# What is being asked
Among the records that follow, find the line with "(R110 of 40_control.md). -/" and the line with "simp only [length_symbols] at hi hj". Set down those lines and all lines between them exactly, without adding anything.

# Given records
-- ==== Sys2Proof/Machine/Trie.lean ====
section
/-! DEFINITION. TRIE, the decode-trie builder (spec/46_trie_codec.md). -/

namespace Sys2Proof.Machine

/-- E_CODEBOOK: inserting `s`, a conflict at bit `j` (R184). -/
def codebookAt (s : Sym) (j : Nat) : Raised := { code := .codebook, info0 := s.setWidth 32, info1 := word32 j }

/-- E_NODE_OVF: inserting `s`, a 512th record needed at bit `j` (R185). -/
def nodeOvfAt (s : Sym) (j : Nat) : Raised := { code := .nodeOvf, info0 := s.setWidth 32, info1 := word32 j }

/-- The leaf TRIE makes: frequency 0 (R182, R183). -/
def trieLeaf (s : Sym) : NodeRec := { leaf := true, sym := s, freq := 0#40 }

/-- LINK[i][b] of the arena. -/
def Arena.childAt (a : Arena) (i : NodeIdx) (b : Bool) : Option NodeIdx := (a.link[i.val]'i.isLt).child b

/-- NODE[i].leaf of the arena. -/
def Arena.leafAt (a : Arena) (i : NodeIdx) : Bool := (a.node[i.val]'i.isLt).leaf

/-- A new record `r` under LINK[cur][b], at the next free index. -/
def Arena.grow (a : Arena) (cur : NodeIdx) (b : Bool) (r : NodeRec) : Arena :=
  (a.push r LinkPair.none).attach cur b a.nextIdx

/-- The bits of one code from index `j` on, the cursor at `cur` (R180, R182): each bit but the last follows its link or makes an
internal record; the last makes the leaf. Conflicts and overflow in the order of R180 (R184, R185). -/
def insertBits (s : Sym) : (j : Nat) → Bits → NodeIdx → Arena → Except Raised Arena
  | _, [], _, a => .ok a
  | j, b :: rest, cur, a =>
    if a.leafAt cur then .error (codebookAt s j)
    else if rest.isEmpty then
      match a.childAt cur b with
      | some _ => .error (codebookAt s j)
      | none => if a.next = 511 then .error (nodeOvfAt s j) else .ok (a.grow cur b (trieLeaf s))
    else
      match a.childAt cur b with
      | some c => insertBits s (j + 1) rest c a
      | none =>
        if a.next = 511 then .error (nodeOvfAt s j)
        else insertBits s (j + 1) rest a.nextIdx (a.grow cur b NodeRec.zero)

/-- The root, record 0, exists as soon as one entry does (R180, R181). -/
def Arena.withTrieRoot (a : Arena) : Arena := if a.next = 0 then a.push NodeRec.zero LinkPair.none else a

/-- One symbol with its length: nothing if it has no entry, else its code inserted from the root (R180). -/
def insertSym (c : CodeTable) (a : Arena) (e : Sym × Byte) : Except Raised Arena :=
  if e.2 = 0#8 then .ok a else insertBits e.1 0 (c.codeOf e.1) 0 a.withTrieRoot

/-- The entries in the order given, stopping at the first fault. -/
def insertSyms (c : CodeTable) : List (Sym × Byte) → Arena → Except Raised Arena
  | [], a => .ok a
  | e :: rest, a =>
    match insertSym c a e with
    | .error r => .error r
    | .ok a' => insertSyms c rest a'

/-- The trie of a code table, symbols ascending, the root at record 0 (R180, R181). -/
def trieOf (c : CodeTable) : Except Raised Tree :=
  match insertSyms c (entriesOf c.len) Arena.clear with
  | .error r => .error r
  | .ok a => .ok (a.toTree 0)

/-- TRIE (R180); a data fault leaves no tree and TREE_OK = 0 (R218 of 60_exceptions.md). -/
def execTrie (s : State) : Host.Outcome State Fault Refusal :=
  match trieOf s.code with
  | .error r => .next (s.dropTree.takeFault r)
  | .ok t => .next (s.withTree t).finish

end Sys2Proof.Machine
end

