-- ==== Sys2Proof/Machine/Unpack.lean ====
section
/-! DEFINITION. UNPACK, the bit-unpacker: tree-guided decoder and bit-serial input shifter (spec/45_unpack.md). -/

namespace Sys2Proof.Machine

/-- The decoder while UNPACK runs: payload bits consumed, symbols emitted, the cursor, and RAW as written so far (R172; R55 of
10_state.md). -/
structure Decoder where
  bitpos : Nat
  n : Nat
  cur : NodeIdx
  raw : Memory
  deriving DecidableEq, Repr

/-- E_CORRUPT_SHORT: a bit is demanded at `bitpos` and the payload has no more (R175). -/
def corruptShortAt (bitpos n : Nat) : Raised := { code := .corruptShort, info0 := word32 bitpos, info1 := word32 n }

/-- E_CORRUPT_PATH: the bit at `bitpos` selects an absent link (R176). -/
def corruptPathAt (bitpos n : Nat) : Raised := { code := .corruptPath, info0 := word32 bitpos, info1 := word32 n }

/-- One bit: descend; at a leaf emit its symbol and go back to the root (R170). -/
def decodeBit (t : Tree) (b : Bool) (d : Decoder) : Except Raised Decoder :=
  match t.childAt d.cur b with
  | none => .error (corruptPathAt d.bitpos d.n)
  | some c =>
    if (t.nodeAt c).leaf then
      .ok { bitpos := d.bitpos + 1, n := d.n + 1, cur := t.root, raw := d.raw.write d.n (t.nodeAt c).sym }
    else .ok { d with bitpos := d.bitpos + 1, cur := c }

/-- The decoding loop: until `count` symbols are out, fetch the next payload bit; `left` payload bits are still there, so at 0 a
demanded bit is the fault E_CORRUPT_SHORT (R170, R171, R175). -/
def decodeBits (t : Tree) (payload : Memory) (count : Nat) : (left : Nat) → Decoder → Except Raised Decoder
  | 0, d => if d.n < count then .error (corruptShortAt d.bitpos d.n) else .ok d
  | left + 1, d =>
    if d.n < count then
      match decodeBit t (payload.payloadBit d.bitpos) d with
      | .error r => .error r
      | .ok d' => decodeBits t payload count left d'
    else .ok d

/-- The whole decoding: the empty tree cannot give a symbol (R176 case b); else start at the root and bit 0 (R56, R170). -/
def unpackAll (t : Tree) (payload : Memory) (plen count : Nat) (raw : Memory) : Except Raised Decoder :=
  if 0 < count ∧ t.nnodes = 0#9 then .error (corruptPathAt 0 0)
  else decodeBits t payload count (8 * plen) { bitpos := 0, n := 0, cur := t.root, raw := raw }

/-- The pre-checks of UNPACK in their order: RLEN, PLEN, TREE_OK (R212 of 60_exceptions.md, R170). -/
def State.unpackPrecheck (s : State) : Option Raised :=
  match s.rlenFault with
  | some r => some r
  | none =>
    match s.plenFault with
    | some r => some r
    | none => s.treeFault 0x14#32

/-- UNPACK (R170); a data fault leaves UBITS = 0 and RAW[0 .. RLEN−1] unspecified (R218 of 60_exceptions.md). -/
def execUnpack (s : State) : Host.Outcome State Fault Refusal :=
  match s.unpackPrecheck with
  | some r => .next (s.takeFault r)
  | none =>
    match unpackAll s.tree s.pkd s.plen.toNat s.rlen.toNat s.raw with
    | .error r => .next (s.dropUnpacked.takeFault r)
    | .ok d => .next (s.withUnpacked d.raw (word32 d.bitpos)).finish

end Sys2Proof.Machine
end

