-- ==== Sys2Proof/Syntax.lean ====
section
/-! DEFINITION. The commands of HCE: one constructor per row of spec/opcode_table.json (R91 of 30_encoding.md). No command
carries an operand field: every operand is architectural state (R96 of 30_encoding.md). -/

namespace Sys2Proof

/-- The nine commands (R91 of 30_encoding.md). -/
inductive Instr where
  /-- NOP, opcode 0x00 (R110 of 40_control.md). -/
  | nop
  /-- SRST, opcode 0x01 (R111 of 40_control.md). -/
  | srst
  /-- CLRF, opcode 0x02 (R112 of 40_control.md). -/
  | clrf
  /-- COUNT, opcode 0x10 (R120 of 41_count.md). -/
  | count
  /-- BUILD, opcode 0x11 (R130 of 42_build.md). -/
  | build
  /-- DERIVE, opcode 0x12 (R150 of 43_derive.md). -/
  | derive
  /-- PACK, opcode 0x13 (R160 of 44_pack.md). -/
  | pack
  /-- UNPACK, opcode 0x14 (R170 of 45_unpack.md). -/
  | unpack
  /-- TRIE, opcode 0x15 (R180 of 46_trie_codec.md). -/
  | trie
  deriving DecidableEq, Repr

end Sys2Proof
end

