-- ==== Sys2Proof/Laws/Tables.lean ====
section
/-! SUPPORT. Tables indexed by a symbol: reading after writing, the list of all symbols, the entries of a table. -/

namespace Sys2Proof.Machine

@[simp] theorem entryAt_putEntry_same (t : Table α) (s : Sym) (x : α) : entryAt (putEntry t s x) s = x := by
  simp [entryAt, putEntry]

theorem entryAt_putEntry_other (t : Table α) {s y : Sym} (x : α) (h : y ≠ s) : entryAt (putEntry t s x) y = entryAt t y := by
  have : s.toNat ≠ y.toNat := fun e => h (BitVec.eq_of_toNat_eq e.symm)
  simp [entryAt, putEntry, this]

/-- A table read after one write. -/
theorem entryAt_putEntry (t : Table α) (s y : Sym) (x : α) :
    entryAt (putEntry t s x) y = if y = s then x else entryAt t y := by
  split
  · next h => rw [h, entryAt_putEntry_same]
  · next h => exact entryAt_putEntry_other t x h

@[simp] theorem entryAt_replicate (x : α) (s : Sym) : entryAt (Vector.replicate 256 x) s = x := by
  simp [entryAt]

/-- Tables with equal entries are equal. -/
theorem table_ext {t u : Table α} (h : ∀ s, entryAt t s = entryAt u s) : t = u := by
  ext i hi
  have := h (BitVec.ofNat 8 i)
  have e : i % 256 = i := Nat.mod_eq_of_lt hi
  simpa [entryAt, e] using this

@[simp] theorem length_symbols : symbols.length = 256 := by simp [symbols]

@[simp] theorem getElem_symbols (k : Nat) (h : k < symbols.length) : symbols[k] = BitVec.ofNat 8 k := by
  simp [symbols]

@[simp] theorem mem_symbols (s : Sym) : s ∈ symbols := by
  simp only [symbols, List.mem_map, List.mem_range]
  exact ⟨s.toNat, s.isLt, by simp⟩

/-- The symbols are listed in ascending order. -/
theorem symbols_pairwise : symbols.Pairwise (· < ·) := by
  rw [List.pairwise_iff_getElem]
  intro i j hi hj hij
  simp only [length_symbols] at hi hj
  simp only [getElem_symbols, BitVec.lt_def, BitVec.toNat_ofNat]
  omega

theorem symbols_nodup : symbols.Nodup :=
  symbols_pairwise.imp fun h e => by
    subst e
    simp at h

/-- The entries of a table are its symbols, each with its value. -/
theorem entriesOf_eq (t : Table α) : entriesOf t = symbols.map fun s => (s, entryAt t s) := by
  apply List.ext_getElem
  · simp [entriesOf]
  · intro k h1 h2
    have hk : k < 256 := by simpa using h2
    have e : k % 256 = k := Nat.mod_eq_of_lt hk
    simp [entriesOf, entryAt, e]

end Sys2Proof.Machine
end

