/-- One symbol: the trie takes its entry, or the fault says why not. -/
theorem insertSym_spec {c : CodeTable} {ss : List Sym} {a : Arena} (h : TrieOf c ss a) (y : Sym) :
    match insertSym c a (y, entryAt c.len y) with
    | .ok a' => TrieOf c (ss ++ [y]) a'
    | .error r => c.lenOf y ≠ 0 ∧
      (((∃ j, r = codebookAt y j) ∧ ∃ x ∈ ss, c.lenOf x ≠ 0 ∧ Conflict (c.codeOf x) (c.codeOf y)) ∨
       ((∃ j, r = nodeOvfAt y j) ∧ 512 ≤ c.trieSizeOf (ss ++ [y]))) := by
  by_cases hl : c.lenOf y = 0
  · have : insertSym c a (y, entryAt c.len y) = .ok a := by simp [insertSym, (entryAt_len_eq_zero c y).2 hl]
    simp only [this, TrieOf, entriesBack_snoc, hl, if_true]
    exact h
  · have hne : entryAt c.len y ≠ 0#8 := fun e => hl ((entryAt_len_eq_zero c y).1 e)
    have : insertSym c a (y, entryAt c.len y) = insertBits y 0 (c.codeOf y) 0 a.withTrieRoot := by simp [insertSym, hne]
    rw [this]
    obtain ⟨hs, hh, hlv⟩ := h.withRoot
    have hspec := insertBits_spec y (c.codeOf y) [] 0 a.withTrieRoot _ hs hh rfl (codeOf_ne_nil hl)
    rw [List.length_nil] at hspec
    cases hi : insertBits y 0 (c.codeOf y) 0 a.withTrieRoot with
    | ok a' =>
      rw [hi] at hspec
      refine .inr ?_
      rw [entriesBack_snoc, if_neg hl]
      refine ⟨by simp, hspec.1, by simpa using hspec.2, ?_⟩
      rw [insertBits_leaves y _ 0 0 _ a' (codeOf_ne_nil hl) hi, hlv, List.length_cons]
    | error r =>
      rw [hi] at hspec
      refine ⟨hl, ?_⟩
      rcases hspec with ⟨hj, e, he, hc⟩ | ⟨hj, hbig⟩
      · rw [mem_entriesBack] at he
        exact .inl ⟨hj, e.1, he.1, he.2.1, by rw [← he.2.2]; simpa using hc⟩
      · refine .inr ⟨hj, hbig _ ?_ ?_⟩
        · intro e he p hp
          rw [mem_entriesBack] at he
          rw [List.mem_dedup, List.mem_flatMap]
          exact ⟨e.1, by simp [he.1], by rw [List.mem_inits, ← he.2.2]; exact hp⟩
        · intro p hp
          rw [List.mem_dedup, List.mem_flatMap]
          exact ⟨y, by simp, by rw [List.mem_inits]; simpa using hp⟩

theorem insertSyms_append (c : CodeTable) (xs ys : List (Sym × Byte)) (a : Arena) :
    insertSyms c (xs ++ ys) a =
      match insertSyms c xs a with
      | .error r => .error r
      | .ok a' => insertSyms c ys a' := by
  induction xs generalizing a with
  | nil => rfl
  | cons x rest ih =>
    simp only [List.cons_append, insertSyms]
    cases insertSym c a x with
    | error r => rfl
    | ok a' => exact ih a'

/-- The symbols `ss` in order: the trie of their entries, or the first fault. -/
theorem insertSyms_spec (c : CodeTable) (ss done : List Sym) (a : Arena) (h : TrieOf c done a) :
    match insertSyms c (ss.map fun s => (s, entryAt c.len s)) a with
    | .ok a' => TrieOf c (done ++ ss) a'
    | .error r => ∃ xs y zs, ss = xs ++ y :: zs ∧ c.lenOf y ≠ 0 ∧
      (((∃ j, r = codebookAt y j) ∧ ∃ x ∈ done ++ xs, c.lenOf x ≠ 0 ∧ Conflict (c.codeOf x) (c.codeOf y)) ∨
       ((∃ j, r = nodeOvfAt y j) ∧ 512 ≤ c.trieSizeOf (done ++ xs ++ [y]))) := by
  induction ss generalizing done a with
  | nil => simpa [insertSyms] using h
  | cons y rest ih =>
    have hy := insertSym_spec h y
    simp only [List.map_cons, insertSyms]
    cases hi : insertSym c a (y, entryAt c.len y) with
    | error r =>
      rw [hi] at hy
      exact ⟨[], y, rest, rfl, hy.1, by simpa using hy.2⟩
    | ok a' =>
      rw [hi] at hy
      have := ih (done ++ [y]) a' hy
      simp only
      cases hr : insertSyms c (rest.map fun s => (s, entryAt c.len s)) a' with
      | ok a2 =>
        rw [hr] at this
        simpa using this
      | error r =>
        rw [hr] at this
        obtain ⟨xs, z, zs, e, h1, h2⟩ := this
        exact ⟨y :: xs, z, zs, by rw [e]; rfl, h1, by simpa using h2⟩

theorem trieOf_nil (c : CodeTable) : TrieOf c [] Arena.clear := .inl ⟨rfl, rfl⟩

theorem trieSizeOf_mono (c : CodeTable) {xs ys : List Sym} (h : xs ⊆ ys) : c.trieSizeOf xs ≤ c.trieSizeOf ys := by
  refine (List.subperm_of_subset (List.nodup_dedup _) ?_).length_le
  intro p hp
  rw [List.mem_dedup, List.mem_flatMap] at hp ⊢
  obtain ⟨s, hs, hp⟩ := hp
  exact ⟨s, h hs, hp⟩

/-! ### A finished trie -/

/-- In a finished trie no entry's code is a prefix of another's. -/
theorem TrieOf.noConflict {c : CodeTable} {ss : List Sym} {a : Arena} (h : TrieOf c ss a) {x y : Sym} (hx : x ∈ ss) (hy : y ∈ ss)
    (hxy : x ≠ y) (hlx : c.lenOf x ≠ 0) (hly : c.lenOf y ≠ 0) : ¬ c.codeOf x <+: c.codeOf y := by
  have mx : (x, c.codeOf x) ∈ entriesBack c ss := (mem_entriesBack c ss _).2 ⟨hx, hlx, rfl⟩
  have my : (y, c.codeOf y) ∈ entriesBack c ss := (mem_entriesBack c ss _).2 ⟨hy, hly, rfl⟩
  rcases h with ⟨he, _⟩ | ⟨_, hs, hh, _⟩
  · rw [he] at mx; exact absurd mx (by simp)
  · rintro ⟨w, hw⟩
    obtain ⟨i, hi, hil, his⟩ := hh.entry _ mx
    obtain ⟨j, hj, _, hjs⟩ := hh.entry _ my
    simp only at hi hj his hjs
    cases w with
    | nil =>
      rw [List.append_nil] at hw
      rw [← hw, hi] at hj
      rw [← Option.some.inj hj, his] at hjs
      exact hxy hjs
    | cons b w =>
      rw [← hw, show c.codeOf x ++ b :: w = (c.codeOf x ++ [b]) ++ w by simp] at hj
      obtain ⟨k, hk⟩ := Arena.path_left hj
      rw [Arena.path_snoc, hi] at hk
      have hk : a.childAt i b = some k := hk
      rw [hs.leaf_links i b hil] at hk
      exact absurd hk (by simp)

# Problem solution
  /-- NOP, opcode 0x00 (R110 of 40_control.md). -/
  | nop
  /-- SRST, opcode 0x01 (R111 of 40_control.md). -/
  | srst
  /-- CLRF, opcode 0x02 (R112 of 40_control.md). -/
  | clrf
  /-- COUNT, opcode 0x10 (R120 of 41_count.md). -/
  | count
  /-- BUILD, opcode 0x11 (R130 of 42_build.md). -/
  | build
  /-- DERIVE, opcode 0x12 (R150 of 43_derive.md). -/
  | derive
  /-- PACK, opcode 0x13 (R160 of 44_pack.md). -/
  | pack
  /-- UNPACK, opcode 0x14 (R170 of 45_unpack.md). -/
  | unpack
  /-- TRIE, opcode 0x15 (R180 of 46_trie_codec.md). -/
  | trie
  deriving DecidableEq, Repr

end Sys2Proof
end

-- ==== Sys2Proof/Laws/Tables.lean ====
section
/-! SUPPORT. Tables indexed by a symbol: reading after writing, the list of all symbols, the entries of a table. -/

namespace Sys2Proof.Machine

@[simp] theorem entryAt_putEntry_same (t : Table α) (s : Sym) (x : α) : entryAt (putEntry t s x) s = x := by
  simp [entryAt, putEntry]

theorem entryAt_putEntry_other (t : Table α) {s y : Sym} (x : α) (h : y ≠ s) : entryAt (putEntry t s x) y = entryAt t y := by
  have : s.toNat ≠ y.toNat := fun e => h (BitVec.eq_of_toNat_eq e.symm)
  simp [entryAt, putEntry, this]

/-- A table read after one write. -/
theorem entryAt_putEntry (t : Table α) (s y : Sym) (x : α) :
    entryAt (putEntry t s x) y = if y = s then x else entryAt t y := by
  split
  · next h => rw [h, entryAt_putEntry_same]
  · next h => exact entryAt_putEntry_other t x h

@[simp] theorem entryAt_replicate (x : α) (s : Sym) : entryAt (Vector.replicate 256 x) s = x := by
  simp [entryAt]

/-- Tables with equal entries are equal. -/
theorem table_ext {t u : Table α} (h : ∀ s, entryAt t s = entryAt u s) : t = u := by
  ext i hi
  have := h (BitVec.ofNat 8 i)
  have e : i % 256 = i := Nat.mod_eq_of_lt hi
  simpa [entryAt, e] using this

@[simp] theorem length_symbols : symbols.length = 256 := by simp [symbols]

@[simp] theorem getElem_symbols (k : Nat) (h : k < symbols.length) : symbols[k] = BitVec.ofNat 8 k := by
  simp [symbols]

@[simp] theorem mem_symbols (s : Sym) : s ∈ symbols := by
  simp only [symbols, List.mem_map, List.mem_range]
  exact ⟨s.toNat, s.isLt, by simp⟩

/-- The symbols are listed in ascending order. -/
theorem symbols_pairwise : symbols.Pairwise (· < ·) := by
  rw [List.pairwise_iff_getElem]
  intro i j hi hj hij
  simp only [length_symbols] at hi hj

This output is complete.